# Practice Using 95 & 97 Guidelines??



## SUEV (Dec 23, 2008)

Hello,
Does anyone know of any reasons why one practice can't use both auditing guidelines?  If one physician prefers 95 guidelines and another prefers 97, is that a problem?  
Thanks,
Sue


----------



## FTessaBartels (Dec 24, 2008)

*You can use BOTH guidelines*

You can use BOTH 1995 and 1997 guidelines in your practice. You can even switch back and forth depending on which is more advantageous for a given service.

You CANNOT use BOTH guidelines on the same note. (i.e. use the 1997 guidelines for the History, and 1995 guidelines for the exam).

So if I understand your question correctly, yes, Dr A in the practice can use 1995 while Dr B in the same practice uses 1997; there is no problem at all with this scenario.

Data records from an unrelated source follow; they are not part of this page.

-- ==== Sys2Proof/Laws/KeepsBoot.lean ====
section
/-! SUPPORT. What the operations of Machine/Boot.lean keep (Laws/Keeps.lean). -/

set_option Elab.async false
set_option linter.unusedTactic false
set_option linter.unreachableTactic false

namespace Sys2Proof.Machine

@[simp] theorem State.setImg_keeps {r0 : State} {s : State} (k : Nat) (x : ImgSlot) (hK : Keeps r0 s) :
    Keeps r0 (State.setImg s k x) := by simp (maxDischargeDepth := 30) [State.setImg, *]

@[simp] theorem logRevert_keeps {r0 : State} (k cause : Nat) {s : State} (hK : Keeps r0 s) :
    Keeps r0 (logRevert k cause s) := by simp (maxDischargeDepth := 30) [logRevert, *]

@[simp] theorem bootSelect_keeps {r0 : State} (k : Nat) {s : State} (hK : Keeps r0 s) :
    Keeps r0 (bootSelect k s).1 := by simp (maxDischargeDepth := 30) [bootSelect, *]

@[simp] theorem resetSettings_keeps {r0 : State} (kind : Nat) {s : State} (hK : Keeps r0 s) :
    Keeps r0 (resetSettings kind s) := by simp (maxDischargeDepth := 30) [resetSettings, *]

@[simp] theorem recoverIdentity_keeps {r0 : State} (result featA featB resource : Nat) {s : State} (hK : Keeps r0 s) :
    Keeps r0 (recoverIdentity result featA featB resource s) := by simp (maxDischargeDepth := 30) [recoverIdentity, *]

@[simp] theorem driveSync_keeps {r0 : State} {s : State} (hK : Keeps r0 s) :
    Keeps r0 (driveSync s) := by simp (maxDischargeDepth := 30) [driveSync, *]

@[simp] theorem bootRom_keeps {r0 : State} {s : State} (hK : Keeps r0 s) :
    Keeps r0 (bootRom s) := by simp (maxDischargeDepth := 30) [bootRom, *]

@[simp] theorem baseReset_keeps {r0 : State} {s : State} (hK : Keeps r0 s) :
    Keeps r0 (baseReset s) := by
  unfold baseReset State.reset
  simp_all [Keeps, KeepsFields, Memory.wf]

@[simp] theorem coldReset_keeps {r0 : State} {s : State} (hK : Keeps r0 s) :
    Keeps r0 (coldReset s) := by simp (maxDischargeDepth := 30) [coldReset, *]

@[simp] theorem flushHeld_keeps {r0 : State} {s : State} (hK : Keeps r0 s) :
    Keeps r0 (flushHeld s) := by
  unfold flushHeld
  repeat' (first
    | (simp (maxDischargeDepth := 30) [*]; done)
    | (simp +contextual (maxDischargeDepth := 30) [*]; done)
    | (refine keeps_foldl _ _ _ (fun s a h => ?_) ?_)
    | (refine keeps_foldl_fst _ _ _ (fun s a h => ?_) ?_)
    | (refine keeps_foldl_snd _ _ _ (fun s a h => ?_) ?_)
    | (extract_lets +onlyGivenNames x
       first
         | (have hx : Keeps r0 x := by (first | (simp (maxDischargeDepth := 30) [x, *]; done) | (simp +contextual (maxDischargeDepth := 30) [x, *]; done) | ((try unfold x); (try dsimp only); (repeat' split) <;> simp (maxDischargeDepth := 30) [*]; done))
            clear_value x)
         | (have hx : Keeps r0 x.2 := by (first | (simp (maxDischargeDepth := 30) [x, *]; done) | (simp +contextual (maxDischargeDepth := 30) [x, *]; done) | ((try unfold x); (try dsimp only); (repeat' split) <;> simp (maxDischargeDepth := 30) [*]; done))
            clear_value x)
         | (have hx : Keeps r0 x.1 := by (first | (simp (maxDischargeDepth := 30) [x, *]; done) | (simp +contextual (maxDischargeDepth := 30) [x, *]; done) | ((try unfold x); (try dsimp only); (repeat' split) <;> simp (maxDischargeDepth := 30) [*]; done))
            clear_value x)
         | clear_value x)
    | (split <;> (try (rename_i e
                       first
                         | have k := keeps_of_snd (r := r0) e (by clear e; simp (maxDischargeDepth := 30) [*]; done)
                         | have k := keeps_of_fst (r := r0) e (by clear e; simp (maxDischargeDepth := 30) [*]; done)
                         | have k := keeps_of_opt (r := r0) e (by clear e; simp (maxDischargeDepth := 30) [*]; done)
                         | have k := keeps_of_optFst (r := r0) e (by clear e; simp (maxDischargeDepth := 30) [*]; done)))))

@[simp] theorem warmReset_keeps {r0 : State} (cause : Nat) (dram : Bool) {s : State} (hK : Keeps r0 s) :
    Keeps r0 (warmReset cause dram s) := by
  unfold warmReset
  have k := flushHeld_keeps hK
  generalize flushHeld s = s at k ⊢
  have k2 := baseReset_keeps k
  dsimp only
  refine bootRom_keeps (State.emit_keeps _ ?_)
  generalize baseReset s = b at k2 ⊢
  cases dram <;> simp_all [Keeps, KeepsFields, Memory.wf]

@[simp] theorem stepEnds_keeps {r0 : State} (state : Nat) (st : Status) (detail : Nat) {s : State} (hK : Keeps r0 s) :
    Keeps r0 (stepEnds state st detail s) := by simp (maxDischargeDepth := 30) [stepEnds, *]

@[simp] theorem sessionEnds_keeps {r0 : State} (st : Status) {s : State} (hK : Keeps r0 s) :
    Keeps r0 (sessionEnds st s) := by simp (maxDischargeDepth := 30) [sessionEnds, *]

@[simp] theorem foremanReset_keeps {r0 : State} (cause : Nat) {s : State} (hK : Keeps r0 s) :
    Keeps r0 (foremanReset cause s) := by simp (maxDischargeDepth := 30) [foremanReset, *]

@[simp] theorem startCopies_keeps {r0 : State} {s : State} (hK : Keeps r0 s) :
    Keeps r0 (startCopies s) := by
  unfold startCopies
  repeat' (first
    | (simp (maxDischargeDepth := 30) [*]; done)
    | (simp +contextual (maxDischargeDepth := 30) [*]; done)
    | (refine keeps_foldl _ _ _ (fun s a h => ?_) ?_)
    | (refine keeps_foldl_fst _ _ _ (fun s a h => ?_) ?_)
    | (refine keeps_foldl_snd _ _ _ (fun s a h => ?_) ?_)
    | (extract_lets +onlyGivenNames x
       first
         | (have hx : Keeps r0 x := by (first | (simp (maxDischargeDepth := 30) [x, *]; done) | (simp +contextual (maxDischargeDepth := 30) [x, *]; done) | ((try unfold x); (try dsimp only); (repeat' split) <;> simp (maxDischargeDepth := 30) [*]; done))
            clear_value x)
         | (have hx : Keeps r0 x.2 := by (first | (simp (maxDischargeDepth := 30) [x, *]; done) | (simp +contextual (maxDischargeDepth := 30) [x, *]; done) | ((try unfold x); (try dsimp only); (repeat' split) <;> simp (maxDischargeDepth := 30) [*]; done))
            clear_value x)
         | (have hx : Keeps r0 x.1 := by (first | (simp (maxDischargeDepth := 30) [x, *]; done) | (simp +contextual (maxDischargeDepth := 30) [x, *]; done) | ((try unfold x); (try dsimp only); (repeat' split) <;> simp (maxDischargeDepth := 30) [*]; done))
            clear_value x)
         | clear_value x)
    | (split <;> (try (rename_i e
                       first
                         | have k := keeps_of_snd (r := r0) e (by clear e; simp (maxDischargeDepth := 30) [*]; done)
                         | have k := keeps_of_fst (r := r0) e (by clear e; simp (maxDischargeDepth := 30) [*]; done)
                         | have k := keeps_of_opt (r := r0) e (by clear e; simp (maxDischargeDepth := 30) [*]; done)
                         | have k := keeps_of_optFst (r := r0) e (by clear e; simp (maxDischargeDepth := 30) [*]; done)))))

@[simp] theorem stockCtrlReset_keeps {r0 : State} {s : State} (hK : Keeps r0 s) :
    Keeps r0 (stockCtrlReset s) := by simp (maxDischargeDepth := 30) [stockCtrlReset, *]

@[simp] theorem execStockpileCtrlReset_keeps {r0 : State} {s : State} (hK : Keeps r0 s) :
    KeepsRes r0 (execStockpileCtrlReset s) := by simp (maxDischargeDepth := 30) [execStockpileCtrlReset, *]

@[simp] theorem execStockpileCtrlResetEnd_keeps {r0 : State} {s : State} (hK : Keeps r0 s) :
    KeepsRes r0 (execStockpileCtrlResetEnd s) := by simp (maxDischargeDepth := 30) [execStockpileCtrlResetEnd, *]

@[simp] theorem execForemanReset_keeps {r0 : State} (cause : Nat) {s : State} (hK : Keeps r0 s) :
    KeepsRes r0 (execForemanReset cause s) := by simp (maxDischargeDepth := 30) [execForemanReset, *]

@[simp] theorem execForemanResume_keeps {r0 : State} {s : State} (hK : Keeps r0 s) :
    KeepsRes r0 (execForemanResume s) := by simp (maxDischargeDepth := 30) [execForemanResume, *]

@[simp] theorem execPowerOn_keeps {r0 : State} {s : State} (hK : Keeps r0 s) :
    KeepsRes r0 (execPowerOn s) := by simp (maxDischargeDepth := 30) [execPowerOn, *]

@[simp] theorem brgCtrlWrite_keeps {r0 : State} (v : Word) {s : State} (hK : Keeps r0 s) :
    Keeps r0 (brgCtrlWrite v s) := by simp (maxDischargeDepth := 30) [brgCtrlWrite, *]

@[simp] theorem execWarmReset_keeps {r0 : State} (r : Requester) (v : Word) {s : State} (hK : Keeps r0 s) :
    KeepsRes r0 (execWarmReset r v s) := by simp (maxDischargeDepth := 30) [execWarmReset, *]

@[simp] theorem execSurveyDiscard_keeps {r0 : State} (r : Requester) {s : State} (hK : Keeps r0 s) :
    KeepsRes r0 (execSurveyDiscard r s) := by simp (maxDischargeDepth := 30) [execSurveyDiscard, *]

end Sys2Proof.Machine
end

F Tessa Bartels, CPC, CPC-E/M


----------



## SUEV (Dec 26, 2008)

Thanks for your insight.  It looks like I'm going to have to brush up on the 97 guidelines!


----------



## tauros0427 (Jan 9, 2009)

You can use both, but I was told it was wise to choose one set and stick to it.  Having 14 physicians, it was better for me to have them on the same page when documenting exam elements.  Working in pain we benefitted more by using the 95 guidelines.  Getting the physicians to document each extremity upper/lower left/right was a pain in the ass.


----------



## rebecca lopez (Feb 2, 2009)

*practice 97 95 guidelines*

You could use either 97 or 95. I really don't think you could use both. It would be crazy to keep track who is using what.

We use the 95, our ortho just started using 97. They are a different specialty and it is much easier for them to use 97.
We are changing to EMR. 
So it was decided to use 97 across the board.


----------



## FTessaBartels (Feb 2, 2009)

*You can use BOTH*

Rebecca,
You don't have to keep track of who is using which guidelines, you just audit based on what is most advantageous to each note. 

Your ortho specialist might want to use 1997 specialty exam, but your family practice might prefer 1995 guidelines. That's perfectly okay. 

We're a very large practice, and while we generally follow 1995, and our provider compliance training focuses on 1995 guidelines. But if 1997 works better for a note we allow 1997. Our compliance plan specifically states that we will use whichever is best for the service provided.

F Tessa Bartels, CPC, CEMC


----------



## rthames052006 (Feb 2, 2009)

FTessaBartels said:


> Rebecca,
> You don't have to keep track of who is using which guidelines, you just audit based on what is most advantageous to each note.
> 
> Your ortho specialist might want to use 1997 specialty exam, but your family practice might prefer 1995 guidelines. That's perfectly okay.
> ...



The office I now work for had trained the physicians using the "bullet exam" so I thought I had to use those guidelines, when I talked to the corporate coder she said I could use whichever I wanted and whichever would benefit the doctor.  

They trained them that way so that no matter which  guidelines an insurance company used they could "pass".


----------



## RebeccaWoodward* (Feb 3, 2009)

Tessa is absolutely correct.........

"Currently, (as of November 2005) carriers are to continue reviews using both
the 1995 and 1997 Documentation Guidelines for E&M Services (whichever
is more advantageous to the physician) until further notice."

-1995 Documentation Guidelines for Evaluation and Management Services
-1997 Documentation Guidelines for Evaluation and Management Services


http://www.cms.hhs.gov/MLNEdwebGuide/25_EMDOC.asp


----------